Il y a tout de même une vraie question politique de la citoyenneté, ce n’est pas le foulard d’une fille qui se déclare pour l’avortement et la contraception (qui ne peut donc être fondamentaliste puisque les fondamentalismes religieux monothéistes sont tous créationnistes) bel et bien importante pour l’intégration populaire dans la démocratie électorale.. Ilhem Moussaïd dans un parti pluraliste donc laïque, je suis POUR : il n’y a pas de contradiction avec les communautés et le communisme (relire La conception matérialiste de la question juive de Abrahm Léon), ni entre les communautés et la démocratie : pourvu que les communautés ne soient pas des lobbies ingérents (les communautarismes qui se présentent avec leur propre ligne exclusive) — ni des nationalismes, et pourvu qu’elles ne soient pas impérialistes ou référant à des impérialismes !!

Je suis spinoziste athée et le reste — sauf concernant son panthéisme donc...

Mais c’est celle du projet des missionnaires algériens nourrie par la Mosquée de Paris et bien sûr dans le cadre des nouvelles révérences diplomatiques du gouvernement Sarkozy auprès de l’Algérie (à juste titre mais bien tard d’ailleurs)... dans les quartiers.


La culture dans les quartiers au vu des anciennes banlieues ouvrières permet de mesurer l’échelle des différences et les saut qualitatifs de la culture à la religion..

Je tiens des souvenirs directs par des proches de la banlieue nord au temps où les communistes étaient les maires des villes ouvrières, et les députés qui les représentaient, stalinisme ou pas.
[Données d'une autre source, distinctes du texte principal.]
-- ==== Sys2Proof/Laws/Meanings.lean ====
section
/-! SUPPORT. One lemma per shared operation of the meanings: everything it can do. A meaning of Machine/<Family>.lean is
one of these operations on its operands, so a statement about it follows by one citation. -/

namespace Sys2Proof.Machine

/-! ### Loads, stores, stack -/

theorem loadReg_spec (r : Reg8) (v : Byte) (s : State) :
    ∃ t, loadReg r v s = .next t ∧ t.reg r = v ∧ OnlyRegs [r] s t :=
  ⟨_, rfl, by cases r <;> rfl, onlyRegs_setReg s r v⟩

theorem storeByte_spec (a : Word) (v : Byte) (s : State) :
    ∃ t, storeByte a v s = .next t ∧ t.readByte a = v ∧ OnlyMem [a] s t :=
  ⟨_, rfl, State.readByte_writeByte_same s a v, onlyMem_writeByte s a v⟩

theorem storeWord_spec (a v : Word) (s : State) :
    ∃ t, storeWord a v s = .next t ∧ WordAt t a v ∧ OnlyMem [a, a + 1] s t :=
  ⟨_, rfl, wordAt_writeWord s a v, onlyMem_writeWord s a v⟩

theorem loadReg16_spec (r : Reg16) (v : Word) (s : State) (h : r ≠ .af) :
    ∃ t, loadReg16 r v s = .next t ∧ t.reg16 r = v ∧ RegsSame (halves r) s t ∧ WideSame [r] s t ∧ FlagsSame s t ∧
      t.pc = s.pc ∧ MemSameBut [] s t ∧ SideSame s t :=
  ⟨_, rfl, State.reg16_setReg16_same s r v, setReg16_frame s r v h⟩

theorem pushReg16_spec (r : Reg16) (s : State) :
    ∃ t, pushReg16 r s = .next t ∧ t.sp = s.sp - 2 ∧ WordAt t (s.sp - 2) (s.reg16 r) ∧ OnlyPcSpAndStack s t ∧
      t.pc = s.pc :=
  ⟨_, rfl, push16_frame s (s.reg16 r)⟩

theorem popReg16_spec (r : Reg16) (s : State) (h : r ≠ .sp) :
    ∃ t, popReg16 r s = .next t ∧ t.reg16 r = wordAt s s.sp ∧ t.sp = s.sp + 2 ∧ RegsSame (halves r) s t ∧
      WideSame [r, .sp] s t ∧ (r ≠ .af → t.f = s.f) ∧ t.draws = s.draws ∧ t.pc = s.pc ∧ MemSameBut [] s t ∧
      SideSame s t := by
  refine ⟨_, rfl, (State.reg16_setReg16_same ..).trans (readWord_eq s s.sp), ?_, ?_, ?_, ?_, ?_, ?_, ?_, ?_⟩
  · cases r <;> first | rfl | exact absurd rfl h
  · intro q hq
    cases r <;> cases q <;> first | rfl | exact absurd (by simp [halves]) hq
  · intro q hm hq
    cases r <;> cases q <;> first | exact absurd hm (by decide) | exact absurd (by decide) hq | rfl
  · intro hr
    cases r <;> first | rfl | exact absurd rfl hr
  all_goals cases r <;> first | rfl | exact fun _ _ => rfl | exact ⟨rfl, rfl, rfl, rfl, rfl, rfl, rfl, rfl⟩

/-! ### Arithmetic -/

/-- The new A and F are `aluResult`'s; the Carry it is given is bit 0 of the old F. -/
theorem alu_spec (op : AluOp) (v : Byte) (s : State) :
    ∃ t, alu op v s = .next t ∧ (t.a, t.f) = aluResult op s.a v (s.f.getLsbD 0) ∧ OnlyRegsAndF [.a] s t := by
  refine ⟨_, rfl, ?_, onlyRegsAndF_setReg_setF s .a _ _⟩
  rw [State.flag, getFlag_eq_bit]
  rfl

theorem negateA_spec (s : State) :
    ∃ t, negateA s = .next t ∧ (t.a, t.f) = sub8 0 s.a false ∧ OnlyRegsAndF [.a] s t :=
  ⟨_, rfl, rfl, onlyRegsAndF_setReg_setF s .a _ _⟩

/-- A write of a 16-bit register other than AF and of F, some bits of which are then unsettled. -/
theorem setReg16_setF_settle_frame (s : State) (r : Reg16) (v : Word) (f m : Byte) (h : r ≠ .af) :
    ∃ t, t = ((s.setReg16 r v).setF f).settle m ∧ t.reg16 r = v ∧ Unsettled m f s t ∧ RegsSame (halves r) s t ∧
      WideSame [r] s t ∧ t.pc = s.pc ∧ MemSameBut [] s t ∧ SideSame s t := by
  obtain ⟨h1, h2, -, -, h5, h6⟩ := setReg16_frame s r v h
  refine ⟨_, rfl, ?_, ?_, fun q hq => ?_, fun q hm hq => ?_, ?_, fun a ha => ?_, ?_⟩
  · rw [settle_reg16 _ _ _ h]
    have e := State.reg16_setReg16_same s r v
    cases r <;> first | exact e | exact absurd rfl h
  · exact unsettled_settle (t := (s.setReg16 r v).setF f) m (by simp) (by simp)
  · rw [settle_reg, ← h1 q hq]
    cases q <;> rfl
  · have hf : q ≠ .af := fun e => by simp [e] at hm
    rw [settle_reg16 _ _ _ hf, ← h2 q hm hq]
    cases q <;> first | rfl | exact absurd rfl hf
  · simp
  · rw [settle_readByte]
    exact h5 a ha
  · unfold State.settle
    split <;> exact h6

theorem addInto_spec (dst src : Reg16) (s : State) (h : dst ≠ .af) :
    ∃ t, addInto dst src s = .next t ∧ t.reg16 dst = (add16 (s.reg16 dst) (s.reg16 src) s.f).1 ∧
      Unsettled unsettledAdd16 (add16 (s.reg16 dst) (s.reg16 src) s.f).2 s t ∧ RegsSame (halves dst) s t ∧
      WideSame [dst] s t ∧ t.pc = s.pc ∧ MemSameBut [] s t ∧ SideSame s t := by
  obtain ⟨t, rfl, ht⟩ := setReg16_setF_settle_frame s dst (add16 (s.reg16 dst) (s.reg16 src) s.f).1
    (add16 (s.reg16 dst) (s.reg16 src) s.f).2 unsettledAdd16 h
  exact ⟨_, rfl, ht⟩

/-- Writing F with its own value changes nothing. -/
theorem setReg16_setF_self (s : State) (r : Reg16) (v : Word) (h : r ≠ .af) :
    (s.setReg16 r v).setF s.f = s.setReg16 r v := by
  cases r <;> first | rfl | exact absurd rfl h

theorem incReg16_spec (r : Reg16) (s : State) (h : r ≠ .af) :
    ∃ t, incReg16 r s = .next t ∧ t.reg16 r = s.reg16 r + 1 ∧ Unsettled unsettledInc16 s.f s t ∧
      RegsSame (halves r) s t ∧ WideSame [r] s t ∧ t.pc = s.pc ∧ MemSameBut [] s t ∧ SideSame s t := by
  obtain ⟨t, e, ht⟩ := setReg16_setF_settle_frame s r (s.reg16 r + 1) s.f unsettledInc16 h
  rw [setReg16_setF_self s r _ h] at e
  exact ⟨t, by rw [e]; rfl, ht⟩

theorem decReg16_spec (r : Reg16) (s : State) (h : r ≠ .af) :
    ∃ t, decReg16 r s = .next t ∧ t.reg16 r = s.reg16 r - 1 ∧ Unsettled unsettledInc16 s.f s t ∧
      RegsSame (halves r) s t ∧ WideSame [r] s t ∧ t.pc = s.pc ∧ MemSameBut [] s t ∧ SideSame s t := by
  obtain ⟨t, e, ht⟩ := setReg16_setF_settle_frame s r (s.reg16 r - 1) s.f unsettledInc16 h
  rw [setReg16_setF_self s r _ h] at e
  exact ⟨t, by rw [e]; rfl, ht⟩

/-- A write of one register and of F, some bits of which are then unsettled. -/
theorem setReg_setF_settle_frame (s : State) (r : Reg8) (v f m : Byte) :
    ∃ t, t = ((s.setReg r v).setF f).settle m ∧ t.reg r = v ∧ Unsettled m f s t ∧ RegsSame [r] s t ∧
      WideSame [] s t ∧ t.pc = s.pc ∧ MemSameBut [] s t ∧ SideSame s t := by
  obtain ⟨h1, h2, -, -, h5, h6⟩ := onlyRegsAndF_setReg_setF s r v f
  refine ⟨_, rfl, ?_, ?_, fun q hq => ?_, fun q hm hq => ?_, ?_, fun a ha => ?_, ?_⟩
  · rw [settle_reg]
    cases r <;> rfl
  · exact unsettled_settle (t := (s.setReg r v).setF f) m (by simp) (by simp)
  · rw [settle_reg]
    exact h1 q hq
  · have hf : q ≠ .af := fun e => by simp [e] at hm
    rw [settle_reg16 _ _ _ hf]
    exact h2 q hm hq
  · simp
  · rw [settle_readByte]
    exact h5 a ha
  · unfold State.settle
    split <;> exact h6

theorem incReg_spec (r : Reg8) (s : State) :
    ∃ t, incReg r s = .next t ∧ t.reg r = s.reg r + 1 ∧ Unsettled unsettledInc8 (incFlags s.f (s.reg r + 1)) s t ∧
      RegsSame [r] s t ∧ WideSame [] s t ∧ t.pc = s.pc ∧ MemSameBut [] s t ∧ SideSame s t := by
  obtain ⟨t, rfl, ht⟩ := setReg_setF_settle_frame s r (s.reg r + 1) (incFlags s.f (s.reg r + 1)) unsettledInc8
  exact ⟨_, rfl, ht⟩

theorem decReg_spec (r : Reg8) (s : State) :
    ∃ t, decReg r s = .next t ∧ t.reg r = s.reg r - 1 ∧ Unsettled unsettledDec8 (decFlags s.f (s.reg r - 1)) s t ∧
      RegsSame [r] s t ∧ WideSame [] s t ∧ t.pc = s.pc ∧ MemSameBut [] s t ∧ SideSame s t := by
  obtain ⟨t, rfl, ht⟩ := setReg_setF_settle_frame s r (s.reg r - 1) (decFlags s.f (s.reg r - 1)) unsettledDec8
  exact ⟨_, rfl, ht⟩

/-- A write of one byte and of F, some bits of which are then unsettled. -/
theorem writeByte_setF_settle_frame (s : State) (a : Word) (v f m : Byte) :
    ∃ t, t = ((s.writeByte a v).setF f).settle m ∧ t.readByte a = v ∧ Unsettled m f s t ∧ RegsSame [] s t ∧
      WideSame [] s t ∧ t.pc = s.pc ∧ MemSameBut [a] s t ∧ SideSame s t := by
  obtain ⟨h1, h2, -, -, h5, h6⟩ := onlyMem_writeByte s a v
  refine ⟨_, rfl, ?_, ?_, fun q hq => ?_, fun q hm hq => ?_, ?_, fun b hb => ?_, ?_⟩
  · rw [settle_readByte]
    exact State.readByte_writeByte_same s a v
  · exact unsettled_settle (t := (s.writeByte a v).setF f) m (by simp) (by simp)
  · rw [settle_reg, ← h1 q hq]
    cases q <;> rfl
  · have hf : q ≠ .af := fun e => by simp [e] at hm
    rw [settle_reg16 _ _ _ hf, ← h2 q hm hq]
    cases q <;> first | rfl | exact absurd rfl hf
  · simp
  · rw [settle_readByte]
    exact h5 b hb
  · unfold State.settle
    split <;> exact h6

theorem incMem_spec (s : State) :
    ∃ t, incMem s = .next t ∧ t.readByte s.hl = s.atHL + 1 ∧ Unsettled unsettledInc8 (incFlags s.f (s.atHL + 1)) s t ∧
      RegsSame [] s t ∧ WideSame [] s t ∧ t.pc = s.pc ∧ MemSameBut [s.hl] s t ∧ SideSame s t := by
  obtain ⟨t, rfl, ht⟩ :=
    writeByte_setF_settle_frame s s.hl (s.atHL + 1) (incFlags s.f (s.atHL + 1)) unsettledInc8
  exact ⟨_, rfl, ht⟩

theorem decMem_spec (s : State) :
    ∃ t, decMem s = .next t ∧ t.readByte s.hl = s.atHL - 1 ∧ Unsettled unsettledDec8 (decFlags s.f (s.atHL - 1)) s t ∧
      RegsSame [] s t ∧ WideSame [] s t ∧ t.pc = s.pc ∧ MemSameBut [s.hl] s t ∧ SideSame s t := by
  obtain ⟨t, rfl, ht⟩ :=
    writeByte_setF_settle_frame s s.hl (s.atHL - 1) (decFlags s.f (s.atHL - 1)) unsettledDec8
  exact ⟨_, rfl, ht⟩

theorem rotateA_spec (op : RotOp) (s : State) :
    ∃ t, rotateA op s = .next t ∧ t.a = (rotated op s.a (s.f.getLsbD 0)).1 ∧
      t.f = setFlag s.f .c (rotated op s.a (s.f.getLsbD 0)).2 ∧ OnlyRegsAndF [.a] s t := by
  refine ⟨_, rfl, ?_, ?_, onlyRegsAndF_setReg_setF s .a _ _⟩ <;> rw [State.flag, getFlag_eq_bit] <;> rfl

/-! ### Control transfer -/

theorem jump_spec (a : Word) (s : State) : ∃ t, jump a s = .next t ∧ t.pc = a ∧ OnlyPc s t :=
  ⟨_, rfl, rfl, onlyPc_setPc s a⟩

theorem call_spec (a : Word) (s : State) :
    ∃ t, call a s = .next t ∧ t.pc = a ∧ t.sp = s.sp - 2 ∧ WordAt t (s.sp - 2) s.pc ∧ OnlyPcSpAndStack s t := by
  obtain ⟨h1, h2, ⟨r, w, f, m, d⟩, -⟩ := push16_frame s s.pc
  refine ⟨_, rfl, rfl, h1, h2, fun q hq => ?_, fun q hm hq => ?_, f, m, d⟩
  · rw [← r q hq]
    cases q <;> rfl
  · rw [← w q hm hq]
    cases q <;> rfl

theorem ret_spec (s : State) :
    ∃ t, ret s = .next t ∧ t.pc = wordAt s s.sp ∧ t.sp = s.sp + 2 ∧ RegsSame [] s t ∧ WideSame [.sp] s t ∧
      FlagsSame s t ∧ MemSameBut [] s t ∧ SideSame s t :=
  ⟨_, rfl, popPc_frame s⟩

/-! ### The bit-operations page -/

theorem testBit_spec (b : Fin 8) (v : Byte) (s : State) :
    ∃ t, testBit b v s = .next t ∧ t.f = setFlag (setFlag s.f .z (!v.getLsbD b.val)) .h true ∧
      OnlyRegsAndF [] s t :=
  ⟨_, rfl, rfl, onlyRegsAndF_setF s _⟩

theorem shiftReg_spec (r : Reg8) (s : State) :
    ∃ t, shiftReg r s = .next t ∧ t.reg r = s.reg r >>> 1 ∧ t.f = srlFlags (s.reg r >>> 1) ((s.reg r).getLsbD 0) ∧
      OnlyRegsAndF [r] s t :=
  ⟨_, rfl, by cases r <;> rfl, rfl, onlyRegsAndF_setReg_setF s r _ _⟩

end Sys2Proof.Machine
end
Toute la structure sociale était organisée par les communistes dont des patronages où tous les gosses étaient accueillis et reçus avec des petites cinémathèques des bibliothèques etc. en outre du sport (inévitable), et écouter du rock et du jazz en outre des chants révolutionnaires. C’était un vrai encadrement qui marchait en plus avec l’aide des mairies aux caisses des écoles sur les questions d’excursions ou de culture. De plus ces mairies s’occupaient d’envoyer les gosses les plus défavorisés dans des colonies de vacances en été, de sorte qu’ils puissent quitter la ville et prendre un bol d’air à la campagne à la montagne ou à la mer.

La CGT et les comités d’entreprise organisaient des abonnements pour le TNP où les autobus emmenaient les prolétaires pour suivre chaque nouvelle programmation. Ensuite, les Maison des jeunes et de la culture créés par Malraux ont délocalisé les lieux de culture parisien vers les villes. Toutes sortes d’activités y étaient organisées, en plus de programmations par des hommes de théâtres parmi les plus remarquables que nous avons connus en France. Tous les grands auteurs dramatiques populaires de tous les pays y furent joués, mais encore de grands classiques tel Shakespeare qu’on ne jouait pas alors à la Comédie Française (pas plus que Brecht ou Seán O’Casey). donc la bourgeoisie progressiste aussi fréquentait ces théâtres qui étaient d’abord ceux du peuple, et cela fit qu’à un moment la société ne fut plus ségrégationniste dans la pratique culturelle avant-gardiste, d’autant plus que dans la tradition du surréalisme la plupart des émigrés artistes ou écrivains d’Amérique du Sud fusionnaient dans ces lieux, ce qui au fond fut un des préalables de la radicalisation culturelle des étudiants avant 1968 (où les tendances ou ruptures s’étaient opposées au stalinisme de Moscou dans la ligne politique du PCF, bien avant, dès les suites de la Libération, et aussi dans le soutien conjoint mais depuis des points de vue différents, au FLN pendant la guerre d’Algérie — je ne parle pas de la guerre d’Indochine où bien sûr l’opposition fut unifiée).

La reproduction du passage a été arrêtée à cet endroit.